- Born: December 12, 1918 Emmetsburg, Iowa
- Died: December 28, 1970 (aged 52)
- Education: Rockford College Case Western Reserve University
- Scientific career
- Workplaces: Washington University in St. Louis Columbia University Johns Hopkins University Mayo Graduate School

= Sarah Luse =

Neuropathologist (1918–1970)

Sarah Luse (December 12, 1918 – December 28, 1970) was an American physician who was a professor of anatomy at Columbia University. Her research considered the development of imaging techniques to better understand the nervous system, with a focus on electron microscopy.

== Early life and education ==
Luse was born in Emmetsburg, Iowa. She grew up working on a farm, where she was responsible for looking after animals and operating farm machinery. She attended Rockford College and graduated in 1940. After graduating, she worked as a technician in Mayo Clinic Hospital (Rochester). She was responsible for interpreting electroencephalograms. In 1945, she moved to Case Western Reserve University, where she oversaw electroencephalography. She was awarded the George W. Crile scholarship and made a doctor of medicine in 1949. Luse interned in Johns Hopkins University, and returned to Ohio as a medical resident. She held a residency at the Mayo Graduate School, and, in 1953, was made first assistant in neuropathology.

== Research and career ==
Luse joined Washington University School of Medicine as an American Cancer Society Fellow. She held various positions, including being Professor of Pathology. In 1964 she was made Head of the Department of Anatomy, and was the first women to hold such a position. She moved to Columbia University as Professor of Anatomy in 1967.

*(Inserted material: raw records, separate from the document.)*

-- ==== Sys2Proof/Config.lean ====
section
/-! DEFINITION. The configuration record of a block (00_scope.md R6), the illustrative configuration of
95_test_vectors.md section 2, and the one value the spec leaves free after a block reset. -/

namespace Sys2Proof

/-- The flat configuration record `cfg`, one field for each row of the table of 00_scope.md R6. Durations are
microseconds. What makes a record legal is `Config.wf` (R7). -/
structure Config where
  width                : Nat
  height               : Nat
  resetPulseUs         : Nat
  busyActiveLevel      : Level
  initTimeoutUs        : Nat
  refreshTimeoutUs     : Nat
  pollDelayUs          : Nat
  waveformTable        : List Byte
  opSetResolution      : Byte
  payloadSetResolution : List Byte
  opLoadWaveform       : Byte
  opDataBlack          : Byte
  opDataAccent         : Byte
  opRefresh            : Byte
  payloadRefresh       : List Byte
  opPowerDown          : Byte
  payloadPowerDown     : List Byte
  csAssertLevel        : Level
  dcCommandLevel       : Level
  rstAssertLevel       : Level
  /-- timing only: no rule depends on it (R6, R13) -/
  sckMaxHz             : Nat
  deriving DecidableEq, Repr

/-- `CFG_EX` of 95_test_vectors.md section 2: invented by the spec for its vectors, the constants of no real
panel. DESIGN CHOICE (log entry 1): the configuration `State.reset` carries. -/
def Config.illustrative : Config where
  width := 3
  height := 3
  resetPulseUs := 10000
  busyActiveLevel := true
  initTimeoutUs := 5000
  refreshTimeoutUs := 20000
  pollDelayUs := 1000
  waveformTable := [0x11, 0x22, 0x33]
  opSetResolution := 0xA1
  payloadSetResolution := [0x03, 0x03]
  opLoadWaveform := 0xA2
  opDataBlack := 0xB0
  opDataAccent := 0xB1
  opRefresh := 0xC0
  payloadRefresh := []
  opPowerDown := 0xD0
  payloadPowerDown := [0xA5]
  csAssertLevel := false
  dcCommandLevel := false
  rstAssertLevel := false
  sckMaxHz := 4000000

/-- The level of DC after the n-th block reset of a run: "unspecified: any level" (10_state.md R34,
93_implementation_defined.md U7). A free value: it has no body, so nothing can be proved of it (log entry 2). -/
opaque Config.freeDcLevel : Nat → Level

end Sys2Proof
end

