@[simp] theorem takeFault_state (r : FaultReason) (st : Status) (d : Word) (s : State) : (s.takeFault r st d).state = .faulted := rfl
@[simp] theorem takeFault_faultReason (r : FaultReason) (st : Status) (d : Word) (s : State) : (s.takeFault r st d).faultReason = r := rfl
@[simp] theorem takeFault_busyFlag (r : FaultReason) (st : Status) (d : Word) (s : State) : (s.takeFault r st d).busyFlag = false := rfl
@[simp] theorem takeFault_phase (r : FaultReason) (st : Status) (d : Word) (s : State) : (s.takeFault r st d).phase = .idle := rfl
@[simp] theorem takeFault_cs (r : FaultReason) (st : Status) (d : Word) (s : State) : (s.takeFault r st d).cs = s.cs := rfl
@[simp] theorem takeFault_dc (r : FaultReason) (st : Status) (d : Word) (s : State) : (s.takeFault r st d).dc = s.dc := rfl
@[simp] theorem takeFault_rst (r : FaultReason) (st : Status) (d : Word) (s : State) : (s.takeFault r st d).rst = s.rst := rfl
@[simp] theorem takeFault_fb (r : FaultReason) (st : Status) (d : Word) (s : State) : (s.takeFault r st d).fb = s.fb := rfl
@[simp] theorem takeFault_req (r : FaultReason) (st : Status) (d : Word) (s : State) : (s.takeFault r st d).req = none := rfl
@[simp] theorem takeFault_elapsed (r : FaultReason) (st : Status) (d : Word) (s : State) : (s.takeFault r st d).elapsed = none := rfl
@[simp] theorem takeFault_timeout (r : FaultReason) (st : Status) (d : Word) (s : State) : (s.takeFault r st d).timeout = none := rfl
@[simp] theorem takeFault_acc (r : FaultReason) (st : Status) (d : Word) (s : State) : (s.takeFault r st d).acc = none := rfl
@[simp] theorem takeFault_cmdOp (r : FaultReason) (st : Status) (d : Word) (s : State) : (s.takeFault r st d).cmdOp = none := rfl
@[simp] theorem takeFault_cmdSrc (r : FaultReason) (st : Status) (d : Word) (s : State) : (s.takeFault r st d).cmdSrc = none := rfl
@[simp] theorem takeFault_cmdIdx (r : FaultReason) (st : Status) (d : Word) (s : State) : (s.takeFault r st d).cmdIdx = none := rfl
@[simp] theorem takeFault_cfg (r : FaultReason) (st : Status) (d : Word) (s : State) : (s.takeFault r st d).cfg = s.cfg := rfl
@[simp] theorem takeFault_env (r : FaultReason) (st : Status) (d : Word) (s : State) : (s.takeFault r st d).env = s.env := rfl
@[simp] theorem takeFault_host (r : FaultReason) (st : Status) (d : Word) (s : State) : (s.takeFault r st d).host = s.host := rfl
@[simp] theorem takeFault_trace (r : FaultReason) (st : Status) (d : Word) (s : State) : (s.takeFault r st d).trace = s.trace ++ [.rsp st d] := rfl
@[simp] theorem takeFault_dcDraws (r : FaultReason) (st : Status) (d : Word) (s : State) : (s.takeFault r st d).dcDraws = s.dcDraws := rfl

@[simp] theorem finished_state (es : List Event) (s : State) : (s.finished es).state = s.state := rfl
@[simp] theorem finished_faultReason (es : List Event) (s : State) : (s.finished es).faultReason = s.faultReason := rfl
@[simp] theorem finished_busyFlag (es : List Event) (s : State) : (s.finished es).busyFlag = false := rfl
@[simp] theorem finished_phase (es : List Event) (s : State) : (s.finished es).phase = .idle := rfl
@[simp] theorem finished_cs (es : List Event) (s : State) : (s.finished es).cs = s.cs := rfl
@[simp] theorem finished_dc (es : List Event) (s : State) : (s.finished es).dc = s.dc := rfl
@[simp] theorem finished_rst (es : List Event) (s : State) : (s.finished es).rst = s.rst := rfl
@[simp] theorem finished_fb (es : List Event) (s : State) : (s.finished es).fb = s.fb := rfl
@[simp] theorem finished_req (es : List Event) (s : State) : (s.finished es).req = none := rfl
@[simp] theorem finished_elapsed (es : List Event) (s : State) : (s.finished es).elapsed = none := rfl
@[simp] theorem finished_timeout (es : List Event) (s : State) : (s.finished es).timeout = none := rfl
@[simp] theorem finished_acc (es : List Event) (s : State) : (s.finished es).acc = none := rfl
@[simp] theorem finished_cmdOp (es : List Event) (s : State) : (s.finished es).cmdOp = none := rfl
@[simp] theorem finished_cmdSrc (es : List Event) (s : State) : (s.finished es).cmdSrc = none := rfl
@[simp] theorem finished_cmdIdx (es : List Event) (s : State) : (s.finished es).cmdIdx = none := rfl
@[simp] theorem finished_cfg (es : List Event) (s : State) : (s.finished es).cfg = s.cfg := rfl
@[simp] theorem finished_env (es : List Event) (s : State) : (s.finished es).env = s.env := rfl
@[simp] theorem finished_host (es : List Event) (s : State) : (s.finished es).host = s.host := rfl
@[simp] theorem finished_trace (es : List Event) (s : State) : (s.finished es).trace = s.trace ++ es := rfl
@[simp] theorem finished_dcDraws (es : List Event) (s : State) : (s.finished es).dcDraws = s.dcDraws := rfl

@[simp] theorem sent_state (cmd : Command) (s : State) : (s.sent cmd).state = s.state := rfl
@[simp] theorem sent_faultReason (cmd : Command) (s : State) : (s.sent cmd).faultReason = s.faultReason := rfl
@[simp] theorem sent_busyFlag (cmd : Command) (s : State) : (s.sent cmd).busyFlag = s.busyFlag := rfl
@[simp] theorem sent_phase (cmd : Command) (s : State) : (s.sent cmd).phase = s.phase := rfl
@[simp] theorem sent_cs (cmd : Command) (s : State) : (s.sent cmd).cs = csIdle s.cfg := rfl
@[simp] theorem sent_dc (cmd : Command) (s : State) : (s.sent cmd).dc = dcAfter s.cfg cmd := rfl
@[simp] theorem sent_rst (cmd : Command) (s : State) : (s.sent cmd).rst = s.rst := rfl
@[simp] theorem sent_fb (cmd : Command) (s : State) : (s.sent cmd).fb = s.fb := rfl
@[simp] theorem sent_req (cmd : Command) (s : State) : (s.sent cmd).req = s.req := rfl
@[simp] theorem sent_elapsed (cmd : Command) (s : State) : (s.sent cmd).elapsed = s.elapsed := rfl
@[simp] theorem sent_timeout (cmd : Command) (s : State) : (s.sent cmd).timeout = s.timeout := rfl
@[simp] theorem sent_acc (cmd : Command) (s : State) : (s.sent cmd).acc = s.acc := rfl
@[simp] theorem sent_cmdOp (cmd : Command) (s : State) : (s.sent cmd).cmdOp = s.cmdOp := rfl
@[simp] theorem sent_cmdSrc (cmd : Command) (s : State) : (s.sent cmd).cmdSrc = s.cmdSrc := rfl
@[simp] theorem sent_cmdIdx (cmd : Command) (s : State) : (s.sent cmd).cmdIdx = s.cmdIdx := rfl
@[simp] theorem sent_cfg (cmd : Command) (s : State) : (s.sent cmd).cfg = s.cfg := rfl
@[simp] theorem sent_env (cmd : Command) (s : State) : (s.sent cmd).env = s.env.dropBus (cmd.payload.length + 1) := rfl
@[simp] theorem sent_host (cmd : Command) (s : State) : (s.sent cmd).host = s.host := rfl
@[simp] theorem sent_trace (cmd : Command) (s : State) : (s.sent cmd).trace = s.trace ++ transmitEvents s.cfg cmd := rfl
@[simp] theorem sent_dcDraws (cmd : Command) (s : State) : (s.sent cmd).dcDraws = s.dcDraws := rfl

Luse's research made use of electron microscopy to better understand the nervous system. She studied tumors in the adrenal cortex, diseases that cause demyelination and the processes which result in the formation of myelin. She showed that multiple sclerosis causes damage on neurons.

In 1959, Luse joined the Armed Forces Institute of Pathology, where she applied electroencephalography to understand the impact of barometric pressures in aviation medicine.

== Personal life ==
In 1970, Luse died unexpectedly of myocarditis in a hotel in San Francisco.